The Flopglopple edged up to him. “You’ve broken about a hundred planetary laws in one jump.”
“I can’t be trusted to water a dandelion now,” said E.T. “I’m a criminal.” He sagged within, as the full realization of what he’d done came over him. “This is the first act of infamy on the planet in thousands of years.”
“Oh well,” said the Flopglopple, “I’m usually in trouble.”
“No,” said E.T., “you are an Innocent.”
He gazed at the trees, the sky, the familiar moons, and thought—this cannot be my home anymore. “Once we take that ship—” His gaze traveled to the launch pad. “—we shall be wanderers forever more, severed from home through eternity.”
“I don’t care,” said the Flopglopple. “I like your company.”
E.T. looked again at the forest, and felt beyond the forest to the gardens, the flowers, the blooms. Once we take this ship, E.T. will not phone home. The call will not be accepted.
He put his foot out, and took a step.
“For Elliott.”
His heart-light flickered, and from it a ray of the highest order shot forth, indicating sacrifice for love.

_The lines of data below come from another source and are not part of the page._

-- ==== Sys2Proof/Certificates/Slice0/Obligations.lean ====
section
/-!
DEFINITION. What is claimed of the machine, one proposition per claim, each formalising rules of the spec. Nothing is proved
here.
-/
open Sys2Proof Sys2Proof.Machine

/-- ADD, SUB, AND, OR, XOR, the shifts, the comparisons, MIN, MAX, the products, quotients and remainders, CLZ, POPC and
CTZ each complete with the result of R158 in Xd, the quotients and remainders with the corner values of R62,
whatever the operands are, once no register named awaits a reply; nothing else but the completion of the convoy
happens. (R158, R62) -/
def Obligations.ScalarRegisterResults : Prop :=
  ∀ (s : State) (d a b : Fin 32), Settled s [d, a, b] →
    let A := rx a s
    let B := rx b s
    let sh := B.toNat % 64
    Yields (.add d a b) s d (Word.ofNat (A.toNat + B.toNat))
    ∧ Yields (.sub d a b) s d (Word.ofInt (A.toInt - B.toInt))
    ∧ Yields (.and d a b) s d (A &&& B)
    ∧ Yields (.or d a b) s d (A ||| B)
    ∧ Yields (.xor d a b) s d (A ^^^ B)
    ∧ Yields (.sll d a b) s d (Word.ofNat (A.toNat * 2 ^ sh))
    ∧ Yields (.srl d a b) s d (Word.ofNat (A.toNat / 2 ^ sh))
    ∧ Yields (.sra d a b) s d (Word.ofInt (A.toInt / 2 ^ sh))
    ∧ Yields (.slt d a b) s d (if A.toInt < B.toInt then 1 else 0)
    ∧ Yields (.sltu d a b) s d (if A.toNat < B.toNat then 1 else 0)
    ∧ Yields (.min d a b) s d (Word.ofInt (min A.toInt B.toInt))
    ∧ Yields (.max d a b) s d (Word.ofInt (max A.toInt B.toInt))
    ∧ Yields (.minu d a b) s d (Word.ofNat (min A.toNat B.toNat))
    ∧ Yields (.maxu d a b) s d (Word.ofNat (max A.toNat B.toNat))
    ∧ Yields (.mul d a b) s d (Word.ofNat (A.toNat * B.toNat))
    ∧ Yields (.mulh d a b) s d (Word.ofInt (A.toInt * B.toInt / 2 ^ 64))
    ∧ Yields (.mulhu d a b) s d (Word.ofNat (A.toNat * B.toNat / 2 ^ 64))
    ∧ Yields (.div d a b) s d (if B = 0 then 0xFFFFFFFFFFFFFFFF else Word.ofInt (A.toInt.tdiv B.toInt))
    ∧ Yields (.divu d a b) s d (if B = 0 then 0xFFFFFFFFFFFFFFFF else Word.ofNat (A.toNat / B.toNat))
    ∧ Yields (.rem d a b) s d (if B = 0 then A else Word.ofInt (A.toInt.tmod B.toInt))
    ∧ Yields (.remu d a b) s d (if B = 0 then A else Word.ofNat (A.toNat % B.toNat))
    ∧ (∃ n, n ≤ 64 ∧ Yields (.clz d a) s d (Word.ofNat n) ∧ (∀ k < n, A.getLsbD (63 - k) = false)
        ∧ (n < 64 → A.getLsbD (63 - n) = true))
    ∧ Yields (.popc d a) s d (Word.ofNat ((List.range 64).countP fun k => A.getLsbD k))
    ∧ (∃ n, n ≤ 64 ∧ Yields (.ctz d a) s d (Word.ofNat n) ∧ (∀ k < n, A.getLsbD k = false) ∧ (n < 64 → A.getLsbD n = true))

/-- ADDI, ANDI, ORI, XORI, SLTI, SLTIU and the immediate shifts complete with the result of R159 in Xd, the immediate
sign-extended for ADDI, SLTI and SLTIU and zero-extended for ANDI, ORI and XORI; LUI and AUIPC complete with the
results of R160. (R159, R160) -/
def Obligations.ScalarImmediateResults : Prop :=
  ∀ (s : State) (d a : Fin 32) (i : Fin 32768) (h : Fin 64) (u : Fin 1048576), Settled s [d, a] →
    let A := rx a s
    let I : Int := if i.val < 16384 then i.val else (i.val : Int) - 32768
    let U : Int := if u.val < 524288 then u.val * 4096 else (u.val : Int) * 4096 - 2 ^ 32
    Yields (.addi d a i) s d (Word.ofInt (A.toNat + I))
    ∧ Yields (.andi d a i) s d (A &&& Word.ofNat i.val)
    ∧ Yields (.ori d a i) s d (A ||| Word.ofNat i.val)
    ∧ Yields (.xori d a i) s d (A ^^^ Word.ofNat i.val)
    ∧ Yields (.slti d a i) s d (if A.toInt < I then 1 else 0)
    ∧ Yields (.sltiu d a i) s d (if A.toNat < (Word.ofInt I).toNat then 1 else 0)
    ∧ Yields (.slli d a h) s d (Word.ofNat (A.toNat * 2 ^ h.val))
    ∧ Yields (.srli d a h) s d (Word.ofNat (A.toNat / 2 ^ h.val))
    ∧ Yields (.srai d a h) s d (Word.ofInt (A.toInt / 2 ^ h.val))
    ∧ Yields (.lui d u) s d (Word.ofInt U)
    ∧ Yields (.auipc d u) s d (Word.ofInt (s.hart.pc.toNat + U))

/-- When a convoy whose last word is at the address L completes: with no live loop ending at L the hart continues at L +
4 and no loop changes; with exactly one live loop ending there, a counter of 0 makes it dead and the hart continues
at L + 4, and any other counter is decremented and the hart continues at the start address; with both live loops
ending there, the one whose LOOP executed later is tested first and the other only if the first exits. No X
register, no memory and no other register changes. (02_execution.md R43) -/
def Obligations.CompletionMakesTheBackEdgeTest : Prop :=
  ∀ (s : State) (n : Nat),
    let L := s.hart.pc + BitVec.ofNat 64 (4 * (n - 1))
    let t := advance n s
    let l := s.hart.loops
    let ends : HwLoop → Bool := fun k => k.live && k.last == L
    let goes : HwLoop → HwLoop → Prop := fun k k' => k' = { k with count := k.count - 1 } ∧ t.hart.pc = k.start
    let exits : HwLoop → HwLoop → Prop := fun k k' => k' = { k with live := false, count := 0 }
    (ends l.lc0 = false → ends l.lc1 = false → t.hart.pc = L + 4 ∧ t.hart.loops = l)
    ∧ (ends l.lc0 = true → ends l.lc1 = false → t.hart.loops.lc1 = l.lc1 ∧
        if l.lc0.count = 0 then exits l.lc0 t.hart.loops.lc0 ∧ t.hart.pc = L + 4 else goes l.lc0 t.hart.loops.lc0)
    ∧ (ends l.lc0 = false → ends l.lc1 = true → t.hart.loops.lc0 = l.lc0 ∧
        if l.lc1.count = 0 then exits l.lc1 t.hart.loops.lc1 ∧ t.hart.pc = L + 4 else goes l.lc1 t.hart.loops.lc1)
    ∧ (ends l.lc0 = true → ends l.lc1 = true → l.zeroLater = true →
        if l.lc0.count ≠ 0 then goes l.lc0 t.hart.loops.lc0 ∧ t.hart.loops.lc1 = l.lc1
        else exits l.lc0 t.hart.loops.lc0 ∧
          if l.lc1.count ≠ 0 then goes l.lc1 t.hart.loops.lc1 else exits l.lc1 t.hart.loops.lc1 ∧ t.hart.pc = L + 4)
    ∧ (ends l.lc0 = true → ends l.lc1 = true → l.zeroLater = false →
        if l.lc1.count ≠ 0 then goes l.lc1 t.hart.loops.lc1 ∧ t.hart.loops.lc0 = l.lc0
        else exits l.lc1 t.hart.loops.lc1 ∧
          if l.lc0.count ≠ 0 then goes l.lc0 t.hart.loops.lc0 else exits l.lc0 t.hart.loops.lc0 ∧ t.hart.pc = L + 4)
    ∧ t.hart.loops.zeroLater = l.zeroLater
    ∧ SameXBut [] s t ∧ t.mem = s.mem ∧ SameHart s.hart t.hart ∧ SameRest s t
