/-! ### `wait` on the hart -/

@[simp] theorem wait_hart_id (s : State) : (wait s).hart.id = s.hart.id := rfl
@[simp] theorem wait_hart_bound (s : State) : (wait s).hart.bound = s.hart.bound := rfl
@[simp] theorem wait_hart_pc (s : State) : (wait s).hart.pc = s.hart.pc := rfl
@[simp] theorem wait_hart_x (s : State) : (wait s).hart.x = s.hart.x := rfl
@[simp] theorem wait_hart_priv (s : State) : (wait s).hart.priv = s.hart.priv := rfl
@[simp] theorem wait_hart_world (s : State) : (wait s).hart.world = s.hart.world := rfl
@[simp] theorem wait_hart_ct (s : State) : (wait s).hart.ct = s.hart.ct := rfl
@[simp] theorem wait_hart_ie (s : State) : (wait s).hart.ie = s.hart.ie := rfl
@[simp] theorem wait_hart_sTrap (s : State) : (wait s).hart.sTrap = s.hart.sTrap := rfl
@[simp] theorem wait_hart_mTrap (s : State) : (wait s).hart.mTrap = s.hart.mTrap := rfl
@[simp] theorem wait_hart_exitv (s : State) : (wait s).hart.exitv = s.hart.exitv := rfl
@[simp] theorem wait_hart_tdeleg (s : State) : (wait s).hart.tdeleg = s.hart.tdeleg := rfl
@[simp] theorem wait_hart_utvec (s : State) : (wait s).hart.utvec = s.hart.utvec := rfl
@[simp] theorem wait_hart_utcause (s : State) : (wait s).hart.utcause = s.hart.utcause := rfl
@[simp] theorem wait_hart_utval (s : State) : (wait s).hart.utval = s.hart.utval := rfl
@[simp] theorem wait_hart_utpc (s : State) : (wait s).hart.utpc = s.hart.utpc := rfl
@[simp] theorem wait_hart_inDeleg (s : State) : (wait s).hart.inDeleg = s.hart.inDeleg := rfl
@[simp] theorem wait_hart_ptbase (s : State) : (wait s).hart.ptbase = s.hart.ptbase := rfl
@[simp] theorem wait_hart_engflt (s : State) : (wait s).hart.engflt = s.hart.engflt := rfl
@[simp] theorem wait_hart_part (s : State) : (wait s).hart.part = s.hart.part := rfl
@[simp] theorem wait_hart_launch (s : State) : (wait s).hart.launch = s.hart.launch := rfl
@[simp] theorem wait_hart_loops (s : State) : (wait s).hart.loops = s.hart.loops := rfl
@[simp] theorem wait_hart_lend (s : State) : (wait s).hart.lend = s.hart.lend := rfl
@[simp] theorem wait_hart_lendHeld (s : State) : (wait s).hart.lendHeld = s.hart.lendHeld := rfl
@[simp] theorem wait_hart_vl (s : State) : (wait s).hart.vl = s.hart.vl := rfl
@[simp] theorem wait_hart_vtype (s : State) : (wait s).hart.vtype = s.hart.vtype := rfl
@[simp] theorem wait_hart_vstart (s : State) : (wait s).hart.vstart = s.hart.vstart := rfl
@[simp] theorem wait_hart_cthresh (s : State) : (wait s).hart.cthresh = s.hart.cthresh := rfl
@[simp] theorem wait_hart_ecarry (s : State) : (wait s).hart.ecarry = s.hart.ecarry := rfl
@[simp] theorem wait_hart_groups (s : State) : (wait s).hart.groups = s.hart.groups := rfl
@[simp] theorem wait_hart_lanes (s : State) : (wait s).hart.lanes = s.hart.lanes := rfl
@[simp] theorem wait_hart_v (s : State) : (wait s).hart.v = s.hart.v := rfl
@[simp] theorem wait_hart_m (s : State) : (wait s).hart.m = s.hart.m := rfl
@[simp] theorem wait_hart_vbad (s : State) : (wait s).hart.vbad = s.hart.vbad := rfl
@[simp] theorem wait_hart_mbad (s : State) : (wait s).hart.mbad = s.hart.mbad := rfl
@[simp] theorem wait_hart_vq (s : State) : (wait s).hart.vq = s.hart.vq := rfl
@[simp] theorem wait_hart_replies (s : State) : (wait s).hart.replies = s.hart.replies := rfl
@[simp] theorem wait_hart_held (s : State) : (wait s).hart.held = s.hart.held := rfl
@[simp] theorem wait_hart_groupWait (s : State) : (wait s).hart.groupWait = s.hart.groupWait := rfl
@[simp] theorem wait_hart_claimWait (s : State) : (wait s).hart.claimWait = s.hart.claimWait := rfl
@[simp] theorem wait_hart_retiring (s : State) : (wait s).hart.retiring = s.hart.retiring := rfl
@[simp] theorem wait_hart_switching (s : State) : (wait s).hart.switching = s.hart.switching := rfl
@[simp] theorem wait_hart_parked (s : State) : (wait s).hart.parked = s.hart.parked := rfl
@[simp] theorem wait_hart_latch (s : State) : (wait s).hart.latch = s.hart.latch := rfl
@[simp] theorem wait_hart_satisfied (s : State) : (wait s).hart.satisfied = s.hart.satisfied := rfl
@[simp] theorem wait_hart_preq (s : State) : (wait s).hart.preq = s.hart.preq := rfl
@[simp] theorem wait_hart_qm (s : State) : (wait s).hart.qm = s.hart.qm := rfl
@[simp] theorem wait_hart_keys (s : State) : (wait s).hart.keys = s.hart.keys := rfl
@[simp] theorem wait_hart_chdr (s : State) : (wait s).hart.chdr = s.hart.chdr := rfl
@[simp] theorem wait_hart_crerr (s : State) : (wait s).hart.crerr = s.hart.crerr := rfl
@[simp] theorem wait_hart_failHdr (s : State) : (wait s).hart.failHdr = s.hart.failHdr := rfl
@[simp] theorem wait_hart_streams (s : State) : (wait s).hart.streams = s.hart.streams := rfl
@[simp] theorem wait_hart_binds (s : State) : (wait s).hart.binds = s.hart.binds := rfl
@[simp] theorem wait_hart_xfers (s : State) : (wait s).hart.xfers = s.hart.xfers := rfl
@[simp] theorem wait_hart_xferCount (s : State) : (wait s).hart.xferCount = s.hart.xferCount := rfl
@[simp] theorem wait_hart_queries (s : State) : (wait s).hart.queries = s.hart.queries := rfl
@[simp] theorem wait_hart_engFaults (s : State) : (wait s).hart.engFaults = s.hart.engFaults := rfl
@[simp] theorem wait_hart_engBusy (s : State) : (wait s).hart.engBusy = s.hart.engBusy := rfl
@[simp] theorem wait_hart_mstart (s : State) : (wait s).hart.mstart = s.hart.mstart := rfl
@[simp] theorem wait_hart_apxctl (s : State) : (wait s).hart.apxctl = s.hart.apxctl := rfl
@[simp] theorem wait_hart_apxerr (s : State) : (wait s).hart.apxerr = s.hart.apxerr := rfl
@[simp] theorem wait_hart_apxrate (s : State) : (wait s).hart.apxrate = s.hart.apxrate := rfl
@[simp] theorem wait_hart_apxlr (s : State) : (wait s).hart.apxlr = s.hart.apxlr := rfl
@[simp] theorem wait_hart_echo (s : State) : (wait s).hart.echo = s.hart.echo := rfl
@[simp] theorem wait_hart_surrogate (s : State) : (wait s).hart.surrogate = s.hart.surrogate := rfl
@[simp] theorem wait_hart_waits (s : State) : (wait s).hart.waits = s.hart.waits := rfl
@[simp] theorem wait_hart_stopAt (s : State) : (wait s).hart.stopAt = s.hart.stopAt := rfl
@[simp] theorem wait_hart_ahead (s : State) : (wait s).hart.ahead = s.hart.ahead := rfl
@[simp] theorem wait_hart_lag (s : State) : (wait s).hart.lag = s.hart.lag := rfl
@[simp] theorem wait_hart_late (s : State) : (wait s).hart.late = s.hart.late := rfl
@[simp] theorem wait_hart_sbuf (s : State) : (wait s).hart.sbuf = s.hart.sbuf := rfl
@[simp] theorem wait_hart_releasedOnce (s : State) : (wait s).hart.releasedOnce = s.hart.releasedOnce := rfl
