-- ==== Sys2Proof/Laws/PerInstr.lean ====
section
/-!
SUPPORT. What holds of every instruction as syntax, one lemma per constructor: its word, where it has one, is a 32-bit
word.
-/
namespace Sys2Proof.Laws.EncodeFits

/-- R137: the word of an instruction fits 32 bits. -/
def Statement (i : Instr) : Prop := ∀ w, encode i = some w → w < 2 ^ 32

theorem bit_lt (b : Bool) : bit b < 2 := by cases b <;> decide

It traveled to the heart of the universe, which is everywhere, and was duly noted—but E.T. knew nothing of this, only felt terrible guilt and despair in his aged soul.
“Look at it,” said Micron, staring at the huge, sleeping installation. “And it’s all mine to play with—every last di-nerkling, gam-axiter, and resiston.” He stretched himself to his full height, of approximately thirty centimeters, depending on whether or not he was wearing his padded socks. “I’ve always wanted a puzzle like this to play with.”